Fundamentally, the reason is because the memory bus has some specific length that is much, much smaller than the memory size.
So, the CPU reads out of the on-chip L1 cache, which is often 32KB these days. But the memory bus that connects the L1 cache to the CPU will have the vastly smaller width of the cache line size. This will be on the order of 128 bits.
So:
262,144 bits - size of memory
128 bits - size of bus
Misaligned accesses will occasionally overlap two cache lines, and this will require an entirely new cache read in order to obtain the data. It might even miss all the way out to the DRAM.
Furthermore, some part of the CPU will have to stand on its head to put together a single object out of these two different cache lines which each have a piece of the data. On one line, it will be in the very high order bits, in the other, the very low order bits.
There will be dedicated hardware fully integrated into the pipeline that handles moving aligned objects onto the necessary bits of the CPU data bus, but such hardware may be lacking for misaligned objects, because it probably makes more sense to use those transistors for speeding up correctly optimized programs.
In any case, the second memory read that is sometimes necessary would slow down the pipeline no matter how much special-purpose hardware was (hypothetically and foolishly) dedicated to patching up misaligned memory operations.

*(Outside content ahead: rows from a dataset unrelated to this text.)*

-- ==== Sys2Proof/Laws/State.lean ====
section
/-! SUPPORT. Which fields of the state each of the named updates leaves as they were, one lemma for each field and update. -/

namespace Sys2Proof.Machine

/-! ## `push` -/

@[simp] theorem State.push_free (s : State) (i : Instr) : (s.push i).free = s.free := rfl
@[simp] theorem State.push_mem (s : State) (i : Instr) : (s.push i).mem = s.mem := rfl
@[simp] theorem State.push_marks (s : State) (i : Instr) : (s.push i).marks = s.marks := rfl
@[simp] theorem State.push_sealed (s : State) (i : Instr) : (s.push i).sealed = s.sealed := rfl
@[simp] theorem State.push_cores (s : State) (i : Instr) : (s.push i).cores = s.cores := rfl
@[simp] theorem State.push_signals (s : State) (i : Instr) : (s.push i).signals = s.signals := rfl
@[simp] theorem State.push_arrivals (s : State) (i : Instr) : (s.push i).arrivals = s.arrivals := rfl
@[simp] theorem State.push_parts (s : State) (i : Instr) : (s.push i).parts = s.parts := rfl
@[simp] theorem State.push_intake (s : State) (i : Instr) : (s.push i).intake = s.intake := rfl
@[simp] theorem State.push_press (s : State) (i : Instr) : (s.push i).press = s.press := rfl
@[simp] theorem State.push_fabric (s : State) (i : Instr) : (s.push i).fabric = s.fabric := rfl
@[simp] theorem State.push_host (s : State) (i : Instr) : (s.push i).host = s.host := rfl
@[simp] theorem State.push_rtp (s : State) (i : Instr) : (s.push i).rtp = s.rtp := rfl
@[simp] theorem State.push_dict (s : State) (i : Instr) : (s.push i).dict = s.dict := rfl
@[simp] theorem State.push_power (s : State) (i : Instr) : (s.push i).power = s.power := rfl
@[simp] theorem State.push_start (s : State) (i : Instr) : (s.push i).start = s.start := rfl
@[simp] theorem State.push_errors (s : State) (i : Instr) : (s.push i).errors = s.errors := rfl

/-! ## `fresh` -/

@[simp] theorem State.fresh_pending (s : State) : (s.fresh.2).pending = s.pending := rfl
@[simp] theorem State.fresh_mem (s : State) : (s.fresh.2).mem = s.mem := rfl
@[simp] theorem State.fresh_marks (s : State) : (s.fresh.2).marks = s.marks := rfl
@[simp] theorem State.fresh_sealed (s : State) : (s.fresh.2).sealed = s.sealed := rfl
@[simp] theorem State.fresh_cores (s : State) : (s.fresh.2).cores = s.cores := rfl
@[simp] theorem State.fresh_signals (s : State) : (s.fresh.2).signals = s.signals := rfl
@[simp] theorem State.fresh_arrivals (s : State) : (s.fresh.2).arrivals = s.arrivals := rfl
@[simp] theorem State.fresh_parts (s : State) : (s.fresh.2).parts = s.parts := rfl
@[simp] theorem State.fresh_intake (s : State) : (s.fresh.2).intake = s.intake := rfl
@[simp] theorem State.fresh_press (s : State) : (s.fresh.2).press = s.press := rfl
@[simp] theorem State.fresh_fabric (s : State) : (s.fresh.2).fabric = s.fabric := rfl
@[simp] theorem State.fresh_host (s : State) : (s.fresh.2).host = s.host := rfl
@[simp] theorem State.fresh_rtp (s : State) : (s.fresh.2).rtp = s.rtp := rfl
@[simp] theorem State.fresh_dict (s : State) : (s.fresh.2).dict = s.dict := rfl
@[simp] theorem State.fresh_power (s : State) : (s.fresh.2).power = s.power := rfl
@[simp] theorem State.fresh_start (s : State) : (s.fresh.2).start = s.start := rfl
@[simp] theorem State.fresh_errors (s : State) : (s.fresh.2).errors = s.errors := rfl

/-! ## `store` -/

@[simp] theorem State.store_pending (s : State) (a : Nat) (data : List Byte) (m : Bool) : (s.store a data m).pending = s.pending := rfl
@[simp] theorem State.store_free (s : State) (a : Nat) (data : List Byte) (m : Bool) : (s.store a data m).free = s.free := rfl
@[simp] theorem State.store_sealed (s : State) (a : Nat) (data : List Byte) (m : Bool) : (s.store a data m).sealed = s.sealed := rfl
@[simp] theorem State.store_cores (s : State) (a : Nat) (data : List Byte) (m : Bool) : (s.store a data m).cores = s.cores := rfl
@[simp] theorem State.store_signals (s : State) (a : Nat) (data : List Byte) (m : Bool) : (s.store a data m).signals = s.signals := rfl
@[simp] theorem State.store_arrivals (s : State) (a : Nat) (data : List Byte) (m : Bool) : (s.store a data m).arrivals = s.arrivals := rfl
@[simp] theorem State.store_parts (s : State) (a : Nat) (data : List Byte) (m : Bool) : (s.store a data m).parts = s.parts := rfl
@[simp] theorem State.store_intake (s : State) (a : Nat) (data : List Byte) (m : Bool) : (s.store a data m).intake = s.intake := rfl
@[simp] theorem State.store_press (s : State) (a : Nat) (data : List Byte) (m : Bool) : (s.store a data m).press = s.press := rfl
@[simp] theorem State.store_fabric (s : State) (a : Nat) (data : List Byte) (m : Bool) : (s.store a data m).fabric = s.fabric := rfl
@[simp] theorem State.store_host (s : State) (a : Nat) (data : List Byte) (m : Bool) : (s.store a data m).host = s.host := rfl
@[simp] theorem State.store_rtp (s : State) (a : Nat) (data : List Byte) (m : Bool) : (s.store a data m).rtp = s.rtp := rfl
@[simp] theorem State.store_dict (s : State) (a : Nat) (data : List Byte) (m : Bool) : (s.store a data m).dict = s.dict := rfl
@[simp] theorem State.store_power (s : State) (a : Nat) (data : List Byte) (m : Bool) : (s.store a data m).power = s.power := rfl
@[simp] theorem State.store_start (s : State) (a : Nat) (data : List Byte) (m : Bool) : (s.store a data m).start = s.start := rfl
@[simp] theorem State.store_errors (s : State) (a : Nat) (data : List Byte) (m : Bool) : (s.store a data m).errors = s.errors := rfl

/-! ## `storeRuns` -/

@[simp] theorem State.storeRuns_pending (s : State) (c : CoreId) (runs : List (Nat × List Byte)) (m : Bool) : (s.storeRuns c runs m).pending = s.pending := rfl
@[simp] theorem State.storeRuns_free (s : State) (c : CoreId) (runs : List (Nat × List Byte)) (m : Bool) : (s.storeRuns c runs m).free = s.free := rfl
@[simp] theorem State.storeRuns_sealed (s : State) (c : CoreId) (runs : List (Nat × List Byte)) (m : Bool) : (s.storeRuns c runs m).sealed = s.sealed := rfl
@[simp] theorem State.storeRuns_cores (s : State) (c : CoreId) (runs : List (Nat × List Byte)) (m : Bool) : (s.storeRuns c runs m).cores = s.cores := rfl
@[simp] theorem State.storeRuns_signals (s : State) (c : CoreId) (runs : List (Nat × List Byte)) (m : Bool) : (s.storeRuns c runs m).signals = s.signals := rfl
@[simp] theorem State.storeRuns_arrivals (s : State) (c : CoreId) (runs : List (Nat × List Byte)) (m : Bool) : (s.storeRuns c runs m).arrivals = s.arrivals := rfl
@[simp] theorem State.storeRuns_parts (s : State) (c : CoreId) (runs : List (Nat × List Byte)) (m : Bool) : (s.storeRuns c runs m).parts = s.parts := rfl
@[simp] theorem State.storeRuns_intake (s : State) (c : CoreId) (runs : List (Nat × List Byte)) (m : Bool) : (s.storeRuns c runs m).intake = s.intake := rfl
@[simp] theorem State.storeRuns_press (s : State) (c : CoreId) (runs : List (Nat × List Byte)) (m : Bool) : (s.storeRuns c runs m).press = s.press := rfl
@[simp] theorem State.storeRuns_fabric (s : State) (c : CoreId) (runs : List (Nat × List Byte)) (m : Bool) : (s.storeRuns c runs m).fabric = s.fabric := rfl
@[simp] theorem State.storeRuns_host (s : State) (c : CoreId) (runs : List (Nat × List Byte)) (m : Bool) : (s.storeRuns c runs m).host = s.host := rfl
@[simp] theorem State.storeRuns_rtp (s : State) (c : CoreId) (runs : List (Nat × List Byte)) (m : Bool) : (s.storeRuns c runs m).rtp = s.rtp := rfl
@[simp] theorem State.storeRuns_dict (s : State) (c : CoreId) (runs : List (Nat × List Byte)) (m : Bool) : (s.storeRuns c runs m).dict = s.dict := rfl
@[simp] theorem State.storeRuns_power (s : State) (c : CoreId) (runs : List (Nat × List Byte)) (m : Bool) : (s.storeRuns c runs m).power = s.power := rfl
@[simp] theorem State.storeRuns_start (s : State) (c : CoreId) (runs : List (Nat × List Byte)) (m : Bool) : (s.storeRuns c runs m).start = s.start := rfl
@[simp] theorem State.storeRuns_errors (s : State) (c : CoreId) (runs : List (Nat × List Byte)) (m : Bool) : (s.storeRuns c runs m).errors = s.errors := rfl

#joshperry has given an excellent answer to this question. In addition to his answer, I have some numbers that show graphically the effects which were described, especially the 2X amplification. Here's a link to a Google spreadsheet showing what the effect of different word alignments look like.

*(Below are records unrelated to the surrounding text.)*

theorem fabricSends_claim : Claim.FabricSends := by
  intro c s p j r d x env mine
  refine ⟨fun h port hport hready => ?put, fun h port hport hready => ?get, fun h ids ports hids hsome hports hready => ?group,
    fun h hport => ?unreachable⟩
  case put =>
    obtain ⟨⟨tag, hsent⟩, hcurrent⟩ := runPut_takes (x := x) (env := env) rfl rfl rfl hport hready
    refine completes_fabric h rfl ?_
    rw [FabricRun.perform, show fdOp x.raw = 1 from h.isOp]
    exact ⟨tag, hsent.sent, hcurrent, runPut_mem ..⟩
  case get =>
    obtain ⟨⟨tag, hsent⟩, hcurrent⟩ := runGet_takes (x := x) rfl hport hready
    refine completes_fabric h rfl ?_
    rw [FabricRun.perform, show fdOp x.raw = 2 from h.isOp]
    exact ⟨tag, hsent.sent, hcurrent, runGet_mem ..⟩
  case group =>
    obtain ⟨⟨tag, hsent⟩, hcurrent⟩ := runPutGroup_takes (x := x) (env := env) rfl rfl hsome hports hready
    refine completes_fabric h rfl ?_
    rw [FabricRun.perform, show fdOp x.raw = 4 from h.isOp, hids]
    refine ⟨tag, ?_, ?_, runPutGroup_mem ..⟩
    · rw [← List.map_flatMap]
      exact hsent.sent
    · exact (congrArg _ hcurrent).trans rfl
  case unreachable =>
    refine completes_fabric h rfl ?_
    rw [FabricRun.perform, show fdOp x.raw = 1 from h.isOp]
    change (runPut x env d).fabric.sent = _ ∧ (runPut x env d).mem = _ ∧ ((runPut x env d).core c).flight.fabric.current.map _ = _
    rw [runPut_unreachable hport]
    exact ⟨rfl, rfl, (congrArg _ (beginFabric_current ..)).trans rfl⟩

theorem fabricSetAndReduce_claim : Claim.FabricSetAndReduce := by
  intro c s p j r d x env data
  refine ⟨fun h => ?set, fun h ids ports posted hids hports hready hposted hclean => ?reduce⟩
  case set =>
    refine completes_fabric h rfl ?_
    rw [FabricRun.perform, show fdOp x.raw = 3 from h.isOp]
    exact runPutSet_takes rfl
  case reduce =>
    obtain ⟨⟨tag, hsent⟩, hcurrent⟩ := runAllreduce_takes (x := x) (env := env) rfl rfl hports hready hposted hclean
    refine completes_fabric h rfl ?_
    rw [FabricRun.perform, show fdOp x.raw = 5 from h.isOp, hids]
    refine ⟨⟨tag, ?_⟩, hcurrent, runAllreduce_mem ..⟩
    rw [← List.map_flatMap]
    exact hsent.sent

/-- Settles O28: an entry that no check refuses does its operation, whose packets are those sent since and whose outcome the ring keeps. -/
theorem fabricTransfers : Obligations.FabricTransfers := ⟨fabricSends_claim, fabricSetAndReduce_claim⟩

end Sys2Proof.Machine
end

section
/-! # A fabric transfer completes, and the order of an all-reduce (R278, R309, R319–R324, R373) -/

namespace Sys2Proof.Machine

/-! ## The order of an all-reduce (R324) -/

theorem powerBelow_lt {n : Nat} (h : 2 ≤ n) : powerBelow n < n := by
  have hlog := Nat.log2_self_le (n := n - 1) (by omega)
  unfold powerBelow
  omega

theorem powerBelow_pos (n : Nat) : 0 < powerBelow n := Nat.two_pow_pos _

theorem reduceMembers_split (n a b : Nat) (l : List Nat) : reduceMembers (n + 1) (a :: b :: l)
    = addF32 (reduceMembers n ((a :: b :: l).take (powerBelow (a :: b :: l).length)))
        (reduceMembers n ((a :: b :: l).drop (powerBelow (a :: b :: l).length))) := rfl

/-- Any two depths that have room for the values give one sum. -/
theorem reduceMembers_depth {n m : Nat} {l : List Nat} (hn : l.length ≤ n) (hm : l.length ≤ m) : reduceMembers n l = reduceMembers m l := by
  induction n generalizing m l with
  | zero =>
    obtain rfl := List.length_eq_zero_iff.1 (Nat.le_zero.1 hn)
    cases m <;> rfl
  | succ n ih =>
    match m, l with
    | 0, [] | _ + 1, [] | _ + 1, [_] => rfl
    | m + 1, a :: b :: l =>
      have hlt := powerBelow_lt (n := (a :: b :: l).length) (by simp)
      have hpos := powerBelow_pos (a :: b :: l).length
      rw [reduceMembers_split, reduceMembers_split]
      generalize powerBelow (a :: b :: l).length = k at hlt hpos
      congr 1
      · exact ih (by rw [List.length_take]; omega) (by rw [List.length_take]; omega)
      · exact ih (by rw [List.length_drop]; omega) (by rw [List.length_drop]; omega)

theorem reduceOrder_claim : Claim.ReduceOrder := by
  intro l v a b
  have hthree : powerBelow [a, b, v].length = 2 := show powerBelow 3 = 2 by decide
  refine ⟨rfl, rfl, by rw [reduceMembers_split, hthree]; rfl, fun h2 _ => ?_⟩
  match l with
  | a :: b :: l =>
    have hlt := powerBelow_lt h2
    have hpos := powerBelow_pos (a :: b :: l).length
    rw [show reduceMembers (a :: b :: l).length (a :: b :: l) = _ from reduceMembers_split (l.length + 1) a b l]
    generalize powerBelow (a :: b :: l).length = k at hlt hpos
    simp only [List.length_cons] at hlt
    congr 1
    · exact reduceMembers_depth (by rw [List.length_take, List.length_cons, List.length_cons]; omega) (by rw [List.length_take]; omega)
    · exact reduceMembers_depth (by rw [List.length_drop, List.length_cons, List.length_cons]; omega) (by rw [List.length_drop])

/-! ## The outcome of a transfer (R309, R320, R322, R371) -/

theorem fabricVerdicts_claim : Claim.FabricVerdicts := by
  intro j a
  refine ⟨fun o h => ?own, fun h hlost => ?lost, fun h hlost => ?answered⟩
  case own => rw [fabricOutcome, h]
  case lost => simp [fabricOutcome, h, hlost, nothingMoved, causeLink]
  case answered =>
    refine ⟨fun hv => ?_, fun hv => ?_, fun hv => ?_, fun hv => ?_, fun hv => ?_⟩ <;>
      simp [fabricOutcome, h, hlost, hv, nothingMoved, causeRemote, causeLink, causeData]

/-! ## What a transfer in progress writes at its destination (R319, R324) -/

theorem Unmoved.putMarked {s t : State} (h : Unmoved s t) (a : Nat) (data : List MByte) : Unmoved s (t.putMarked a data) := by
  have hput := h.put a (plainBytes data) false
  unfold State.putMarked
  dsimp only
  split
  · exact hput.trans ⟨rfl, rfl, rfl, rfl⟩
  · exact hput

/-- A segment that is neither wax nor a window of the cores is written in place. -/
theorem State.writeSeg_plain {d : BitVec 256} {data : List MByte} (hwax : segWax d = false) (htier : segTier d ≠ 1) (hdata : data ≠ []) (s : State)
    (p : Option Nat) (ofs : Nat) : s.writeSeg p d ofs data = s.putMarked (segAddr d ofs) data := by
  rw [State.writeSeg, List.isEmpty_eq_false_iff.2 hdata, hwax, if_neg Bool.false_ne_true, if_neg Bool.false_ne_true, if_neg htier]

theorem plainBytes_unmarked (l : List Byte) : plainBytes (l.map fun b => (b, false)) = l := by
  rw [plainBytes, List.map_map]
  exact List.map_id l

section
variable {p : Nat} {j : FabricJob} {o : DescOutcome} {s : State}

theorem landGet_of_own {a : PeerAnswer} (h : fdOp j.raw ≠ 2 ∨ j.outcome.isSome = true) : landGet p j a s = s := by
  refine if_neg fun ⟨hop, hnone, _⟩ => ?_
  obtain h | h := h
  · exact h hop
  · rw [Option.isNone_iff_eq_none.1 hnone] at h
    exact Bool.false_ne_true h

/-- The sum of an all-reduce that ends OK, written at its destination. -/
def FabricJob.sumWritten (j : FabricJob) (o : DescOutcome) (s : State) : State :=
  match j.reduced with
  | some l => if o.status = 0 then s.put (segAddr j.dstSeg (offsetOf (fdDst j.raw))) l false else s
  | none => s

theorem landReduced_spec (h : ∀ l, j.reduced = some l → l ≠ [] ∧ segWax j.dstSeg = false ∧ segTier j.dstSeg ≠ 1 ∧ (s.part p).resetting = false) :
    SameBytes (j.sumWritten o s) (landReduced p j o s) ∧ (landReduced p j o s).cores = s.cores := by
  unfold FabricJob.sumWritten landReduced
  cases hl : j.reduced with
  | none => exact ⟨.refl s, rfl⟩
  | some l =>
    obtain ⟨hsome, hwax, htier, hreset⟩ := h l hl
    dsimp only
    by_cases ho : o.status = 0
    · rw [if_pos ho, if_pos ⟨ho, by rw [hreset]; rfl⟩, State.writeSeg_plain hwax htier (by simpa using hsome)]
      have hput := SameBytes.put_putMarked s (segAddr j.dstSeg (offsetOf (fdDst j.raw))) (l.map fun b => (b, false))
      rw [plainBytes_unmarked] at hput
      exact ⟨hput, ((Unmoved.refl s).putMarked ..).cores⟩
    · rw [if_neg ho, if_neg fun h => ho h.1]
      exact ⟨.refl s, rfl⟩
end

/-! ## Scrubs that wait for a core leave the cores (R373) -/

@[simp] theorem State.replyPackets_cores (s : State) (peer : Nat) (l : List OutPacket) : (s.replyPackets peer l).cores = s.cores := by
  unfold State.replyPackets
  split <;> rfl

@[simp] theorem dropSessions_cores (part : Nat) (s : State) : (dropSessions part s).cores = s.cores :=
  foldl_keeps (·.cores) _ (fun s _ => s.replyPackets_cores ..) _ _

In addition here's a link to a Github gist with the code for the test.
The test code is adapted from the article written by Jonathan Rentzsch which #joshperry referenced. The tests were run on a Macbook Pro with a quad-core 2.8 GHz Intel Core i7 64-bit processor and 16GB of RAM.
If you have a 32bit data bus, the address bus address lines connected to the memory will start from A2, so only 32bit aligned addresses can be accessed in a single bus cycle.
So if a word spans an address alignment boundary - i.e. A0 for 16/32 bit data or A1 for 32 bit data are not zero, two bus cycles are required to obtain the data.
Some architectures/instruction sets do not support unaligned access and will generate an exception on such attempts, so compiler generated unaligned access code requires not just additional bus cycles, but additional instructions, making it even less efficient.
If a system with byte-addressable memory has a 32-bit-wide memory bus, that means there are effectively four byte-wide memory systems which are all wired to read or write the same address. An aligned 32-bit read will require information stored in the same address in all four memory systems, so all systems can supply data simultaneously. An unaligned 32-bit read would require some memory systems to return data from one address, and some to return data from the next higher address. Although there are some memory systems that are optimized to be able to fulfill such requests (in addition to their address, they effectively have a "plus one" signal which causes them to use an address one higher than specified) such a feature adds considerable cost and complexity to a memory system; most commodity memory systems simply cannot return portions of different 32-bit words at the same time.
On PowerPC you can load an integer from an odd address with no problems.
Sparc and I86 and (I think) Itatnium raise hardware exceptions when you try this.
One 32 bit load vs four 8 bit loads isnt going to make a lot of difference on most modern processors. Whether the data is already in cache or not will have a far greater effect.